--- PROVIDED INFORMATION Enclosed Below ---

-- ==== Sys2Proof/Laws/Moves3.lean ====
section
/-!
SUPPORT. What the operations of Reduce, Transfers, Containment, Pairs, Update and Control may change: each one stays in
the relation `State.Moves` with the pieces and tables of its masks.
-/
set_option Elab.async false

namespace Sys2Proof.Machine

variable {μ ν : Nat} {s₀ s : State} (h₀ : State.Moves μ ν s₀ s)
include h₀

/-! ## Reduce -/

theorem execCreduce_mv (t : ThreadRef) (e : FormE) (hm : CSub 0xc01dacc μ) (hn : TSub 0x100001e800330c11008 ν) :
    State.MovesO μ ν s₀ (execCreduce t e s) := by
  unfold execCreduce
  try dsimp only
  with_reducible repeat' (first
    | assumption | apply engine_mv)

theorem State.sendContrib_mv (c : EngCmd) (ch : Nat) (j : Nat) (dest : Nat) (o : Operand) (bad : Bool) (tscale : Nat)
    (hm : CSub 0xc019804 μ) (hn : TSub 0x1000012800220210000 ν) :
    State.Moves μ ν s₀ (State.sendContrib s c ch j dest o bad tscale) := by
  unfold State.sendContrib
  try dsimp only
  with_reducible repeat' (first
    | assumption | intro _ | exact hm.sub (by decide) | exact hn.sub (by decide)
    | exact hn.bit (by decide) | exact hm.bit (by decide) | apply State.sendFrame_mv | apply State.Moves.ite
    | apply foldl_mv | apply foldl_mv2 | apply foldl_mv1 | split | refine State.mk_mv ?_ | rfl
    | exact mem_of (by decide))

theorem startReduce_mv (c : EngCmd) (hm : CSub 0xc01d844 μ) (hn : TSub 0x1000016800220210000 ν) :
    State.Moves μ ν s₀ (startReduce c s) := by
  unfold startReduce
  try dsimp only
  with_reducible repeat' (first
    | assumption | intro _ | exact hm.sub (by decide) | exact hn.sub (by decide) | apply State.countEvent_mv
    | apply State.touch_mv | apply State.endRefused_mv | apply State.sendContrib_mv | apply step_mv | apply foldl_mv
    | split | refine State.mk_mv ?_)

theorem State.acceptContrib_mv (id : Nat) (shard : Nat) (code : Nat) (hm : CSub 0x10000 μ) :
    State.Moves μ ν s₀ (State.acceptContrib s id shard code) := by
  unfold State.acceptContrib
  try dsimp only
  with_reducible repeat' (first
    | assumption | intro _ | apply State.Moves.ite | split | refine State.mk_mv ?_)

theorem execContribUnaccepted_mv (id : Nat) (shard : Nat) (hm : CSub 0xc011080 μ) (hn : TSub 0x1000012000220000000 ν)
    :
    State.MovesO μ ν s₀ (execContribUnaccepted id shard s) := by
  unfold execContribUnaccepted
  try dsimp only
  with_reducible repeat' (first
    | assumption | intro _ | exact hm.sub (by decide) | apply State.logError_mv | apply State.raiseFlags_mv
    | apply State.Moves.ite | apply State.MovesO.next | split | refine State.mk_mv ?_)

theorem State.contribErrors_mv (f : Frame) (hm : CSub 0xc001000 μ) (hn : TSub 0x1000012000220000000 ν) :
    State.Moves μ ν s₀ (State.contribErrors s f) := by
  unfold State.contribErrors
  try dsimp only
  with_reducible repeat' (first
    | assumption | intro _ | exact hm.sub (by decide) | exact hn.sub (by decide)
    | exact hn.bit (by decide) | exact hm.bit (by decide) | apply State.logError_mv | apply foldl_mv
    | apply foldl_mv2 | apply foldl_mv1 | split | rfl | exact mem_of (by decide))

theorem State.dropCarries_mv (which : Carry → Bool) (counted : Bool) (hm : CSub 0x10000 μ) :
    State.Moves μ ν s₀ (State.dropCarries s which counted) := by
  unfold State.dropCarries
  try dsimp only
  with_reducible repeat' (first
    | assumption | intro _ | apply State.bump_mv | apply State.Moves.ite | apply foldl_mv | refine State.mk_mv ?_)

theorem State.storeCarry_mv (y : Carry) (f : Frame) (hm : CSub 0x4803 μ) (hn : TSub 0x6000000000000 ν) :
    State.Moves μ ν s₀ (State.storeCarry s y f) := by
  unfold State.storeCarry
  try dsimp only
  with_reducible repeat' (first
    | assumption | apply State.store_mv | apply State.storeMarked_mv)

--- End of Enclosed PROVIDED INFORMATION ---
--- PROVIDED INFORMATION Enclosed Below ---

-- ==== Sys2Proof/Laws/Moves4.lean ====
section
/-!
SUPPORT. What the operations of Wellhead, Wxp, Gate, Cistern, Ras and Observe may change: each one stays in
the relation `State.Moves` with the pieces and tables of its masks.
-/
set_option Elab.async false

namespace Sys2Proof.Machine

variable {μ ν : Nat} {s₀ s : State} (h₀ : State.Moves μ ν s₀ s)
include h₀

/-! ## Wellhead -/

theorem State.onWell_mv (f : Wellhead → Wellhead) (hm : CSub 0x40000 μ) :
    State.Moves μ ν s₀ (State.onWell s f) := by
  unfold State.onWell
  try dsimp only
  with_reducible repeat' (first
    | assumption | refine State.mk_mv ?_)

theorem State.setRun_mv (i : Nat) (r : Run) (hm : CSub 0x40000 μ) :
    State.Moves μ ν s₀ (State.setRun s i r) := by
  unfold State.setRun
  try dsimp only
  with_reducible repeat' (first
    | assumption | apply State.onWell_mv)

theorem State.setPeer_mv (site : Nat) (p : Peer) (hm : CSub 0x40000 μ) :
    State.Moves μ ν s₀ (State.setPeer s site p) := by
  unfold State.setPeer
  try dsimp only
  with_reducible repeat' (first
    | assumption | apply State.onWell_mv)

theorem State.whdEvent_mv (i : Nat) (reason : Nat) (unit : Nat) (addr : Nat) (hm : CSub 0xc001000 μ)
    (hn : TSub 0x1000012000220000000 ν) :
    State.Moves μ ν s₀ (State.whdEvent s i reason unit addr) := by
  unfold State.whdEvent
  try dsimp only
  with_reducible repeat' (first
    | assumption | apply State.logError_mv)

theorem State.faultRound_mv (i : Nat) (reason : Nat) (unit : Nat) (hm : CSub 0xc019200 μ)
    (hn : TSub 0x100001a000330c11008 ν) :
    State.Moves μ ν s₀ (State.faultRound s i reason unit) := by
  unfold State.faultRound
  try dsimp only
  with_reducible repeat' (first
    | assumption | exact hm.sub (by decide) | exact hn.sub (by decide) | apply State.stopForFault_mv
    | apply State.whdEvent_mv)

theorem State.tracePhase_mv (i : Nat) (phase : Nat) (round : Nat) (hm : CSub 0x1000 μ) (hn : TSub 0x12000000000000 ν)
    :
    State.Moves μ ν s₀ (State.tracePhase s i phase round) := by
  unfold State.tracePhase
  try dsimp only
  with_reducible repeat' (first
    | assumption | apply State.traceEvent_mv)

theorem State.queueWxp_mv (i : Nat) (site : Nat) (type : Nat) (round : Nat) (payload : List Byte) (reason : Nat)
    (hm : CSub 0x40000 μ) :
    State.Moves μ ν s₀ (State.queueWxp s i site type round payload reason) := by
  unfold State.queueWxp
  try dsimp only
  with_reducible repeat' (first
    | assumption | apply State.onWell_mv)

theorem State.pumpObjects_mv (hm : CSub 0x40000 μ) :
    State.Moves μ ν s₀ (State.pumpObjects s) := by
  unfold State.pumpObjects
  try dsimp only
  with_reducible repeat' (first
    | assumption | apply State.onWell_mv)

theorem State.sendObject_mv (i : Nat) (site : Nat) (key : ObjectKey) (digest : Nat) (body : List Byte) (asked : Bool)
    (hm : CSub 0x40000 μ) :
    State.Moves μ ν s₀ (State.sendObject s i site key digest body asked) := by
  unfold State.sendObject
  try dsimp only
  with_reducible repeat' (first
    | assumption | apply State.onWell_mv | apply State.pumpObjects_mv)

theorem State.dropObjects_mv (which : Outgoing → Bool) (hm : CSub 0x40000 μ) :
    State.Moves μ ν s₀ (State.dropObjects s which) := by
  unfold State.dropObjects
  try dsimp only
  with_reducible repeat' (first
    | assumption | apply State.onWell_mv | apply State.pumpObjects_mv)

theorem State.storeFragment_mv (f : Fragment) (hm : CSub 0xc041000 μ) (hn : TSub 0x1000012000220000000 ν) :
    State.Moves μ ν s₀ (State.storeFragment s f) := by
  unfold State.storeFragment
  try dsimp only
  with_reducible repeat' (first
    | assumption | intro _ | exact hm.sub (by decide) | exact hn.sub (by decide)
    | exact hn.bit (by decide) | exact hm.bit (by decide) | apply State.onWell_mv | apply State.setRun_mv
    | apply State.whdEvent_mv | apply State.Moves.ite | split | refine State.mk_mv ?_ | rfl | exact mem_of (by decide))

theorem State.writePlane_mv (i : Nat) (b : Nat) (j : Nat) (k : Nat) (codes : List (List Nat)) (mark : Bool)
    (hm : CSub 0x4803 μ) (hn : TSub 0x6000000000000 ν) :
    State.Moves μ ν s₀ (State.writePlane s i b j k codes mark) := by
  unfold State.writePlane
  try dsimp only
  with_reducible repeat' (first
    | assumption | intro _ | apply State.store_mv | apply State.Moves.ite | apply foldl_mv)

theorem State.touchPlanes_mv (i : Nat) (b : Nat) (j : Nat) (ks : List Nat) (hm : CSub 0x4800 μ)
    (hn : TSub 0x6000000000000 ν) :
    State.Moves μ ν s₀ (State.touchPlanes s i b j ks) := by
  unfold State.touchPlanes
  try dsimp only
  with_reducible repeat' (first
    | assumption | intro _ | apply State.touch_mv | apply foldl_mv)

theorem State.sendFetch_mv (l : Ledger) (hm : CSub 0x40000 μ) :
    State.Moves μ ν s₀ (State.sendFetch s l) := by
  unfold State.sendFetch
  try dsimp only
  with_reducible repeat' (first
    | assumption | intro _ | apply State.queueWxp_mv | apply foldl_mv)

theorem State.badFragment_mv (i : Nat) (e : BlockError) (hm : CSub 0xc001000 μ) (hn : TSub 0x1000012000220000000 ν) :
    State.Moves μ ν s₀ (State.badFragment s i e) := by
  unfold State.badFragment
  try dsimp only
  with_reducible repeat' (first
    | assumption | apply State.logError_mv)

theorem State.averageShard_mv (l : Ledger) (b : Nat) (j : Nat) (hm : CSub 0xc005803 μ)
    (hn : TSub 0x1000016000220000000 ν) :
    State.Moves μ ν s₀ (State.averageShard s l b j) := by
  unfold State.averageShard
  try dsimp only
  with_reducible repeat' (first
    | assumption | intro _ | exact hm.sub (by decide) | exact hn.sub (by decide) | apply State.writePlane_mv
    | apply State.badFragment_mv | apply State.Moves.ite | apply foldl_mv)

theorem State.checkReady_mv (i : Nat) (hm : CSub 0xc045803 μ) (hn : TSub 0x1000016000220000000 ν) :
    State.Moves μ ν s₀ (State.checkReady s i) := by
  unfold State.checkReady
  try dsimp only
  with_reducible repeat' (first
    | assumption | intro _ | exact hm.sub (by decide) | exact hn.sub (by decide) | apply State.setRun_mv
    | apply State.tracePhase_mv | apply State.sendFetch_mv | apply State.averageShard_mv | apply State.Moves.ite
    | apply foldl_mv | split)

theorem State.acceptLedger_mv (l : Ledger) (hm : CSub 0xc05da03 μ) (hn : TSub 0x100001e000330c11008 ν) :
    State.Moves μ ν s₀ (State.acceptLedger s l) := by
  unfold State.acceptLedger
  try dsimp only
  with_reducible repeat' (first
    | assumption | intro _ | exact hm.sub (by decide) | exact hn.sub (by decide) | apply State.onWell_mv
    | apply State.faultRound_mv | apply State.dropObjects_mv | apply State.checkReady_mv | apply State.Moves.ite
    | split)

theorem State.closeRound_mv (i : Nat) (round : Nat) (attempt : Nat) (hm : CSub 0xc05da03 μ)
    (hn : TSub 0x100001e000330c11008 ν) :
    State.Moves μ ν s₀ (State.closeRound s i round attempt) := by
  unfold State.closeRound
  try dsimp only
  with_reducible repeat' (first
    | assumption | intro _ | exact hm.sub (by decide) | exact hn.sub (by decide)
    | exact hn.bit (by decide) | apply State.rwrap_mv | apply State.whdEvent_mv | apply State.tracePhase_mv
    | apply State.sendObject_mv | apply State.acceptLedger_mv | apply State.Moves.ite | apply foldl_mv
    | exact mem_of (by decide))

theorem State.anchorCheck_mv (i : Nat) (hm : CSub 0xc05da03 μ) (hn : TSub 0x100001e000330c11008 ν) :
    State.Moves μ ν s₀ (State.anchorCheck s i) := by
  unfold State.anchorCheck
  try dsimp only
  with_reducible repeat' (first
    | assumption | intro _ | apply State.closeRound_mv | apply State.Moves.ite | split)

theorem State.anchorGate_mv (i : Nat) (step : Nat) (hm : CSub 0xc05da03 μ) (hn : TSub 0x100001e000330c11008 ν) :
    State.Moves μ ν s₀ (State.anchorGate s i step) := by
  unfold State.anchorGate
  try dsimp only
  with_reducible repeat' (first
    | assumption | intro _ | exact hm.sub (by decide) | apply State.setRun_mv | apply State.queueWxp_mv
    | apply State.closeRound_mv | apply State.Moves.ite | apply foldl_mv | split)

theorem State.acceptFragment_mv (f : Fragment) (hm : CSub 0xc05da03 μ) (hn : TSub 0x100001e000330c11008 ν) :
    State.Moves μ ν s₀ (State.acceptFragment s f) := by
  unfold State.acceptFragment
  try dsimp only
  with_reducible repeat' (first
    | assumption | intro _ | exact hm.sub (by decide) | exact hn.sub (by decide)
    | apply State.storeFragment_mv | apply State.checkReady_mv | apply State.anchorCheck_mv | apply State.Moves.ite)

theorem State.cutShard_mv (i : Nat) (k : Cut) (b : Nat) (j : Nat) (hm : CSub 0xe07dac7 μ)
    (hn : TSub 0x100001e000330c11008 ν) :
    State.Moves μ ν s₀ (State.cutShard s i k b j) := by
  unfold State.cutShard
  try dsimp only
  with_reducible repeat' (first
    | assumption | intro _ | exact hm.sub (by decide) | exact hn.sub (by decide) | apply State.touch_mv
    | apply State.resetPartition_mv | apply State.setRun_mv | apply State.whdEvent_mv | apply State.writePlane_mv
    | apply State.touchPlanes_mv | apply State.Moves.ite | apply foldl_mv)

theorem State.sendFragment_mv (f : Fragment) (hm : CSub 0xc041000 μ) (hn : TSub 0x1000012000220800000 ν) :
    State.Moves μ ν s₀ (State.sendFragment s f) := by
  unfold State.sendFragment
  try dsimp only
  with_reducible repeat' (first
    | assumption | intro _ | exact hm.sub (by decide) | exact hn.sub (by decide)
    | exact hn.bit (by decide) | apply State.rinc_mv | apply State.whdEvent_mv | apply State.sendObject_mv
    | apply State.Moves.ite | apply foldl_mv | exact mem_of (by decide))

--- End of Enclosed PROVIDED INFORMATION ---

TO DO ->
Look above for the line with "theorem State.acceptContrib_mv (id"; retype exactly that line, every line after it up to the line with "split | rfl | exact mem_of (by decide))", and that line too, nothing else.

ANSWER TO THIS PROBLEM ->
theorem State.acceptContrib_mv (id : Nat) (shard : Nat) (code : Nat) (hm : CSub 0x10000 μ) :
    State.Moves μ ν s₀ (State.acceptContrib s id shard code) := by
  unfold State.acceptContrib
  try dsimp only
  with_reducible repeat' (first
    | assumption | intro _ | apply State.Moves.ite | split | refine State.mk_mv ?_)

theorem execContribUnaccepted_mv (id : Nat) (shard : Nat) (hm : CSub 0xc011080 μ) (hn : TSub 0x1000012000220000000 ν)
    :
    State.MovesO μ ν s₀ (execContribUnaccepted id shard s) := by
  unfold execContribUnaccepted
  try dsimp only
  with_reducible repeat' (first
    | assumption | intro _ | exact hm.sub (by decide) | apply State.logError_mv | apply State.raiseFlags_mv
    | apply State.Moves.ite | apply State.MovesO.next | split | refine State.mk_mv ?_)

theorem State.contribErrors_mv (f : Frame) (hm : CSub 0xc001000 μ) (hn : TSub 0x1000012000220000000 ν) :
    State.Moves μ ν s₀ (State.contribErrors s f) := by
  unfold State.contribErrors
  try dsimp only
  with_reducible repeat' (first
    | assumption | intro _ | exact hm.sub (by decide) | exact hn.sub (by decide)
    | exact hn.bit (by decide) | exact hm.bit (by decide) | apply State.logError_mv | apply foldl_mv
    | apply foldl_mv2 | apply foldl_mv1 | split | rfl | exact mem_of (by decide))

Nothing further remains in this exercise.